These poor misguided workaholics plan
never to slow down. They'd have us believe that retirement is fatal,
more dangerous than pirouetting blindfolded across the Grand Canyon on
a tightrope. They swear that hard work is keeping them alive.
Give me a break. That's living?
If they want to toil until the life
supports are disconnected, fine. But must they keep preaching the
work ethic and trying to make the rest of us believe that we're lazy, unproductive
and completely worthless because we feel we've earned the right to sleep
in until 7:30 once in a while and maybe paint a picture, read a book,
stitch a quilt, or catch a mid-week theater matinee? Are we
depraved because we revel in the freedom of being able to do our laundry,
shop for groceries, clean our houses, or maybe even go to the beach on
Wednesday, if we feel like it, instead of Saturday or Sunday? Are
we hopeless degenerates because we prefer Scrabble or Bridge to the no-win
game of company politics?
When I finally retired, my boss (who
had relentlessly tried to talk me out of it) predicted direly that
I would rue my rash decision. "You're going to just hang around the
house all day in your bathrobe," he said. "Really?" I replied.
"That sounds wonderful!" I have yet to do that, but it's so
luxurious to know that if I want to, I can.
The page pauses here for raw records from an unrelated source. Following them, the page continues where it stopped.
-- ==== Sys2Proof/Machine/RegTable.lean ====
section
/-!
DEFINITION. The register pages of the device: the page index (11 Table 11.5) and, page type by page type, every register
with its offset, access type and reset value as its chapter's register description gives them.
-/
namespace Sys2Proof.Machine

/-- The page types of 11 Table 11.5. -/
inductive PageT where
  | devctl | ucBcast | grat | gratDb | rz | rzRules | cairn | cairnCh | skey | gatelog | dstore | sorus | dma
  | storeEcc | gslot | dmaCh | lg | ptp | uaska | pcie | mbx | clocks | mode | datum | power | health | crozier
  | cartouche | survey | mac | gratCq | gratQs | coreUc | coreProt | gate
  deriving DecidableEq, Repr

/-- One row of the page index: first page, page count, type, type code, whether it lies in a thallus domain. -/
structure PageRow where
  first : Nat
  count : Nat
  type : PageT
  code : Nat
  dom : Bool

/-- 11 Table 11.5. -/
def pageIndex : List PageRow :=
  [⟨0x000, 1, .devctl, 0x001, false⟩, ⟨0x001, 1, .ucBcast, 0x002, false⟩, ⟨0x002, 1, .grat, 0x010, false⟩,
   ⟨0x003, 1, .gratDb, 0x011, false⟩, ⟨0x004, 1, .rz, 0x012, false⟩, ⟨0x005, 1, .rzRules, 0x013, false⟩,
   ⟨0x006, 1, .cairn, 0x020, false⟩, ⟨0x007, 2, .cairnCh, 0x021, false⟩, ⟨0x009, 1, .skey, 0x030, false⟩,
   ⟨0x00A, 1, .gatelog, 0x031, false⟩, ⟨0x00B, 1, .dstore, 0x022, false⟩, ⟨0x00C, 4, .sorus, 0x014, true⟩,
   ⟨0x010, 4, .dma, 0x023, true⟩, ⟨0x014, 4, .storeEcc, 0x024, true⟩, ⟨0x018, 4, .gslot, 0x032, false⟩,
   ⟨0x020, 16, .dmaCh, 0x025, true⟩, ⟨0x030, 4, .lg, 0x040, false⟩, ⟨0x034, 1, .ptp, 0x041, false⟩,
   ⟨0x035, 1, .uaska, 0x042, false⟩, ⟨0x036, 1, .pcie, 0x043, false⟩, ⟨0x037, 1, .mbx, 0x044, false⟩,
   ⟨0x038, 1, .clocks, 0x050, false⟩, ⟨0x039, 1, .mode, 0x051, false⟩, ⟨0x03A, 1, .datum, 0x052, false⟩,
   ⟨0x03B, 1, .power, 0x053, false⟩, ⟨0x03C, 1, .health, 0x054, false⟩, ⟨0x03D, 1, .crozier, 0x060, false⟩,
   ⟨0x03E, 1, .cartouche, 0x061, false⟩, ⟨0x03F, 1, .survey, 0x062, false⟩, ⟨0x040, 16, .mac, 0x045, false⟩,
   ⟨0x080, 128, .gratCq, 0x015, false⟩, ⟨0x100, 128, .gratQs, 0x016, false⟩, ⟨0x200, 256, .coreUc, 0x003, true⟩,
   ⟨0x300, 256, .coreProt, 0x033, true⟩, ⟨0x400, 549, .gate, 0x034, false⟩]

/-- The row of the page index that holds a page number, and the page's instance (R305); none: not present. -/
def pageOf (n : Nat) : Option (PageRow × Nat) :=
  (pageIndex.find? (fun r => r.first ≤ n && n < r.first + r.count)).map (fun r => (r, n - r.first))

/-- First page number of a page type. -/
def PageT.first (t : PageT) : Nat := ((pageIndex.find? (fun r => r.type = t)).map (·.first)).getD 0

/-- Thallus whose power domain a page lies in, for the rows marked T (R305). -/
def pageThallus (t : PageT) (i : Nat) : Option Nat :=
  match t with
  | .sorus | .dma | .storeEcc => some i
  | .dmaCh => some (i / 4)
  | .coreUc | .coreProt => some (i / 64)
  | _ => none

/-- A register, or an array of `count` registers `stride` bytes apart: its reset value and, as masks, the bits of each
writable access type (00 Table 0.4); every other bit is RO or reserved. A WO bit is not stored. -/
structure RegDef where
  off : Nat
  stride : Nat := 4
  count : Nat := 1
  reset : Nat := 0
  rw : Nat := 0
  rws : Nat := 0
  rwl : Nat := 0
  w1c : Nat := 0
  wo : Nat := 0

/-- All 32 bits. -/
def all32 : Nat := 0xFFFF_FFFF

/-- The common layout, 11 Table 11.2. PAGE_CTL, ERR_CAP0 and LOCK have write rules of their own. -/
def commonDefs : List RegDef :=
  [{ off := 0x000 }, { off := 0x004 }, { off := 0x008, rw := 0x8000_07FF, wo := 0x4000_0000 },
   { off := 0x00C, w1c := 0x8000_0000 }, { off := 0x010, w1c := 0xE000_FFFF }, { off := 0x014, rw := all32 },
   { off := 0x018, w1c := 0xC000_0000 }, { off := 0x01C }, { off := 0x020, w1c := 0x4000_0000 },
   { off := 0x024, rw := 0xFFFF_00FF, reset := 0xFA }, { off := 0x028, rwl := 3 }]

/-- The block registers of each page type, from 0x100 up, each as its chapter's description gives it. -/
def blockDefs : PageT → List RegDef
  | .devctl => [{ off := 0x100, rw := all32 }, { off := 0x104, rw := all32 }, { off := 0x108, rw := 1, wo := 6 },
      { off := 0x10C, w1c := 0x6000_0000 }, { off := 0x110 }, { off := 0x114 }]
  | .ucBcast => [{ off := 0x100, rwl := 1, wo := 1 }, { off := 0x104 }, { off := 0x108, rwl := all32 },
      { off := 0x10C, rwl := 0xFF }, { off := 0x110, rwl := 0xFFFF }, { off := 0x114 }, { off := 0x120, count := 8 }]
  | .grat => [{ off := 0x100, rws := 0x00E0_FFFF, reset := 0x0021_0028 }, { off := 0x104, rws := 0xFFFF, reset := 0x5A5A },
      { off := 0x108 }, { off := 0x140, count := 16, rws := 0xF_FFFF, reset := 0xF_FFFF }, { off := 0x180, count := 16 },
      { off := 0x1C0 }, { off := 0x200, count := 128 }]
  | .gratDb => [{ off := 0x100, stride := 8, count := 256 }, { off := 0x104, stride := 8, count := 256, wo := 1 }]
  | .rz => [{ off := 0x100, rw := 0x1FFF_0000 }, { off := 0x140, count := 16, rw := 0x00FF_00FF, reset := 0x0010_0015 },
      { off := 0x180, count := 16 }, { off := 0x1C0 }]
  | .rzRules => [{ off := 0x100, stride := 16, count := 128, rw := all32 },
      { off := 0x104, stride := 16, count := 128, rw := 0xFFFF_0000 },
      { off := 0x108, stride := 16, count := 128, rw := 0xFFFB_FFFF },
      { off := 0x10C, stride := 16, count := 128, rw := 0x000F_1FFF }]
  | .cairn => [{ off := 0x100, rw := 2, wo := 1 }, { off := 0x104 }, { off := 0x108 }, { off := 0x10C },
      { off := 0x110, rws := 0x3F_FFFF }, { off := 0x114, rws := 0xFFFF }, { off := 0x118 }, { off := 0x11C, rw := all32 },
      { off := 0x120, rw := all32 }, { off := 0x124, rw := all32 }, { off := 0x128, rw := 0x1F }, { off := 0x12C },
      { off := 0x130, rw := all32 }]
  | .cairnCh => [{ off := 0x100, stride := 32, count := 32, rws := 0xC000_FFFF },
      { off := 0x104, stride := 32, count := 32, rws := 0x3F_FFFF }, { off := 0x108, stride := 32, count := 32, rws := 0xFFFF },
      { off := 0x10C, stride := 32, count := 32 }, { off := 0x110, stride := 32, count := 32, rw := all32 },
      { off := 0x114, stride := 32, count := 32 }, { off := 0x118, stride := 32, count := 32 },
      { off := 0x11C, stride := 32, count := 32 }]
  | .skey => [{ off := 0x100, rw := 1 }, { off := 0x104, rw := 0xFFFF_F000 }, { off := 0x108, rw := 0xFF },
      { off := 0x10C, rw := 0xFF }, { off := 0x110, rw := 0x3FFF_FFFF, wo := 0x8000_0000 }, { off := 0x114 },
      { off := 0x118, rwl := 0xFFF }]
  | .gatelog => [{ off := 0x100, count := 256 }, { off := 0x500 }, { off := 0x504, rw := 0xFFFF }, { off := 0x508 }]
  | .dstore => [{ off := 0x100 }, { off := 0x104, w1c := 0x8000_0000 }, { off := 0x108 }, { off := 0x10C },
      { off := 0x110, rw := 0x4000_0000, wo := 0x8000_0000 }, { off := 0x114 }, { off := 0x120, count := 8 }]
  | .sorus => [{ off := 0x100 }]
  | .dma => [{ off := 0x100, rw := 0xFFFF, reset := 0x64 }, { off := 0x104 }, { off := 0x110, count := 8, w1c := all32 },
      { off := 0x130 }]
  | .storeEcc => [{ off := 0x100 }, { off := 0x104, w1c := 0x8000_0000 }, { off := 0x108 }, { off := 0x10C }]
  | .gslot => [{ off := 0x100, count := 512, rwl := 0x407F_003F, reset := 0x007F_0006 }, { off := 0x900, count := 4 },
      { off := 0x910, w1c := 0xC000_0000 }]
  | .dmaCh => [{ off := 0x100, stride := 32, count := 64, rw := 0xF000_0000, wo := 3, reset := 0x2000_0000 },
      { off := 0x104, stride := 32, count := 64, rw := all32 }, { off := 0x108, stride := 32, count := 64, rw := 0xFF },
      { off := 0x10C, stride := 32, count := 64, rwl := 0x8F1F_0700 }, { off := 0x110, stride := 32, count := 64 },
      { off := 0x114, stride := 32, count := 64 }, { off := 0x118, stride := 32, count := 64, rwl := 0x001F_FFC0 },
      { off := 0x11C, stride := 32, count := 64, rw := 0x7FF }]
  | .lg => [{ off := 0x100, rw := 0x0007_FF00 }, { off := 0x104 }]
  | .ptp => [{ off := 0x100 }, { off := 0x104 }, { off := 0x108 }, { off := 0x10C, wo := 1 }, { off := 0x110, w1c := 0x8000_0000 }]
  | .uaska => [{ off := 0x100, rwl := 0x8007_77FF, reset := 0xA }, { off := 0x104, rwl := all32 }, { off := 0x108, rws := 0xFF },
      { off := 0x10C, w1c := 0x8000_0000 }, { off := 0x110, rw := 7 }, { off := 0x140, count := 8 },
      { off := 0x180, stride := 16, count := 8, rws := 0x3F_FFFF }, { off := 0x184, stride := 16, count := 8, rws := 0xFFFF },
      { off := 0x188, stride := 16, count := 8 }, { off := 0x18C, stride := 16, count := 8, rw := all32 },
      { off := 0x200, count := 6 }]
  | .pcie => [{ off := 0x100 }, { off := 0x104, rw := 0xF }, { off := 0x108, rw := 0xFFFF, reset := 0xA },
      { off := 0x10C, w1c := 0xC000_0000 }]
  | .mbx => [{ off := 0x100, count := 64, rws := 0x9FFF_07FF }, { off := 0x200, count := 8, wo := all32 }, { off := 0x220, count := 8 }]
  | .clocks => [{ off := 0x100 }, { off := 0x104, rwl := 0xC0FF_FFFF, reset := 0xC064_5F05 }, { off := 0x108 }]
  | .mode => [{ off := 0x100, w1c := 0x0008_0000, reset := 0x1000_0000 }, { off := 0x104, wo := 0xFFFF_0017 },
      { off := 0x108, rw := 0xF000_FFFF, reset := 0x64 }]
  | .datum => [{ off := 0x100 }, { off := 0x104 }, { off := 0x108, rw := all32 }, { off := 0x10C, rw := all32 },
      { off := 0x110, wo := 1 }, { off := 0x114, rw := all32 }, { off := 0x118, rw := all32 }, { off := 0x11C, rw := all32 },
      { off := 0x120 }, { off := 0x124 }, { off := 0x128, rw := 0xE00F_FFFF, reset := 0x64 },
      { off := 0x140, stride := 16, count := 8, rw := all32 }, { off := 0x144, stride := 16, count := 8, rw := all32 },
      { off := 0x148, stride := 16, count := 8, rw := 0xC000_0000, w1c := 0x2000_0000 },
      { off := 0x1C0, count := 4, rw := 0xE000_00FF }, { off := 0x1D0, rw := 0xB000_FFFF, reset := 0x64 },
      { off := 0x1D4, w1c := 0x8000_0000 }, { off := 0x1E0, w1c := 0xC000_0000 }, { off := 0x1E4 }]
  | .power => [{ off := 0x100, rw := 0x00FF_010F }, { off := 0x104, w1c := 0x4000_0000, reset := 0x00FF_010F },
      { off := 0x108, rw := all32 }, { off := 0x10C }]
  | .health => [{ off := 0x100, rwl := 0x8FFF_C000, reset := 0x8304_8000 }, { off := 0x104, rw := all32, reset := 0x0100_0400 },
      { off := 0x108, wo := 0xFFFF_0001 }, { off := 0x200, count := 256 }, { off := 0x600 }, { off := 0x604, rw := 0xFFFF },
      { off := 0x608 }]
  | .crozier => [{ off := 0x100 }, { off := 0x104 }, { off := 0x108 }]
  | .cartouche => [{ off := 0x100 }, { off := 0x104 }, { off := 0x120, count := 8 }, { off := 0x140, count := 8 },
      { off := 0x160, count := 8 }, { off := 0x180, count := 8, rw := all32 }, { off := 0x1A0, wo := 1 },
      { off := 0x1A4, w1c := 0x2000_0000 }, { off := 0x1A8, rw := 0x1FFF }, { off := 0x1AC }]
  | .survey => [{ off := 0x100, wo := 0xF }, { off := 0x104, w1c := 0x4000_0000 }, { off := 0x120, count := 8 },
      { off := 0x140, wo := all32 }]
  | .mac => [{ off := 0x100, rw := 0xC000_0700 }, { off := 0x104, rw := all32 }, { off := 0x108, rw := 0xFFFF },
      { off := 0x10C, rw := 0xFFFF_00FF, reset := 0x40 }, { off := 0x110, rw := 0x00FF_0707, reset := 0x706 }, { off := 0x114 },
      { off := 0x140, count := 10 }]
  | .gratCq => [{ off := 0x100, stride := 32, count := 64, rws := 0xCFFF_BFC0 },
      { off := 0x104, stride := 32, count := 64, rws := all32 }, { off := 0x108, stride := 32, count := 64, rws := 0xFF_FFFF },
      { off := 0x10C, stride := 32, count := 64, rws := 0xFFFF }, { off := 0x110, stride := 32, count := 64, rws := all32 },
      { off := 0x114, stride := 32, count := 64, rws := 0x7F_FFFF }, { off := 0x118, stride := 32, count := 64, rws := 0x3FFF_3FFF }]
  | .gratQs => [{ off := 0x100, count := 256 }]
  | .coreUc => [{ off := 0x100, reset := 1 }, { off := 0x110, w1c := 0xC000_0000 }, { off := 0x114 }, { off := 0x118 },
      { off := 0x11C }, { off := 0x120 }, { off := 0x124 }, { off := 0x130, rw := 0x81FF }, { off := 0x134 }, { off := 0x138 }]
  | .coreProt => [{ off := 0x100, rwl := 0xF }, { off := 0x104, rwl := 0xFFFF_FE00 }, { off := 0x108, rwl := 0xFF },
      { off := 0x10C, reset := 0x8000_0000 }, { off := 0x200, stride := 32, count := 16, rw := all32 },
      { off := 0x204, stride := 32, count := 16, rw := all32 }, { off := 0x208, stride := 32, count := 16, rw := all32 },
      { off := 0x20C, stride := 32, count := 16, rw := all32 }, { off := 0x210, stride := 32, count := 16, rw := 0x8000_00FF }]
  | .gate => [{ off := 0x100, stride := 16, count := 16, rwl := 0xC07F_003F }, { off := 0x104, stride := 16, count := 16, rwl := 0x3F_FFFF },
      { off := 0x108, stride := 16, count := 16, rwl := 0x3F_FFFF }, { off := 0x200 }, { off := 0x210, count := 4 },
      { off := 0x220, w1c := 0xC000_0000 }]

/-- Index of an offset in a register array; none: another register. -/
def RegDef.index? (d : RegDef) (off : Nat) : Option Nat :=
  if d.off ≤ off ∧ (off - d.off) % d.stride = 0 ∧ (off - d.off) / d.stride < d.count then some ((off - d.off) / d.stride) else none

/-- The register at an offset of a page, with its index in its array (R293: none holds no register). -/
def regDefAt (t : PageT) (off : Nat) : Option (RegDef × Nat) :=
  (if off < 0x100 then commonDefs else blockDefs t).findSome? (fun d => (d.index? off).map (fun i => (d, i)))

/-- Frames in the instance of gate g, 10 Table 10.6. -/
def gateFrames (g : Nat) : Nat :=
  if g = 0 then 4194304 else if g < 5 then 4096 else if g < 37 then 512 else if g < 293 then 64 else 32

/-- Reset value of the register at byte `k` of the register-page space, where it does not follow from other state. -/
def resetOf (k : Nat) : W32 :=
  match pageOf (k / 4096) with
  | none => 0
  | some (r, i) =>
    match regDefAt r.type (k % 4096) with
    | none => 0
    | some (d, j) =>
      if r.type = .gate ∧ d.off = 0x100 ∧ j = 0 then 0x807F_003F
      else if r.type = .gate ∧ d.off = 0x108 ∧ j = 0 then BitVec.ofNat 32 (gateFrames i - 1)
      else BitVec.ofNat 32 d.reset

/-- Byte offset, in the register-page space, of a register: page type, instance, offset. -/
def rk (t : PageT) (i off : Nat) : Nat := (t.first + i) * 4096 + off

end Sys2Proof.Machine
end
However, for the time being,
I have too much to do.
How I ever found the time to work is
a mystery to me. On the other hand, what I do all day is equally
mystifying. People, including afore-mentioned ex-boss, ask
"So what have you been doing?" I'm embarrassed to admit that I'm
not exactly sure. I just know that I'm constantly busy. I haven't
even had time to pick up the wonderful books I've been dying to read that
my former workmates gave me at my retirement party (along with movie passes-and
a gorgeous robe to hang around in). Nor have I yet managed to shorten
the long list of people I promised to meet for lunch "some day soon."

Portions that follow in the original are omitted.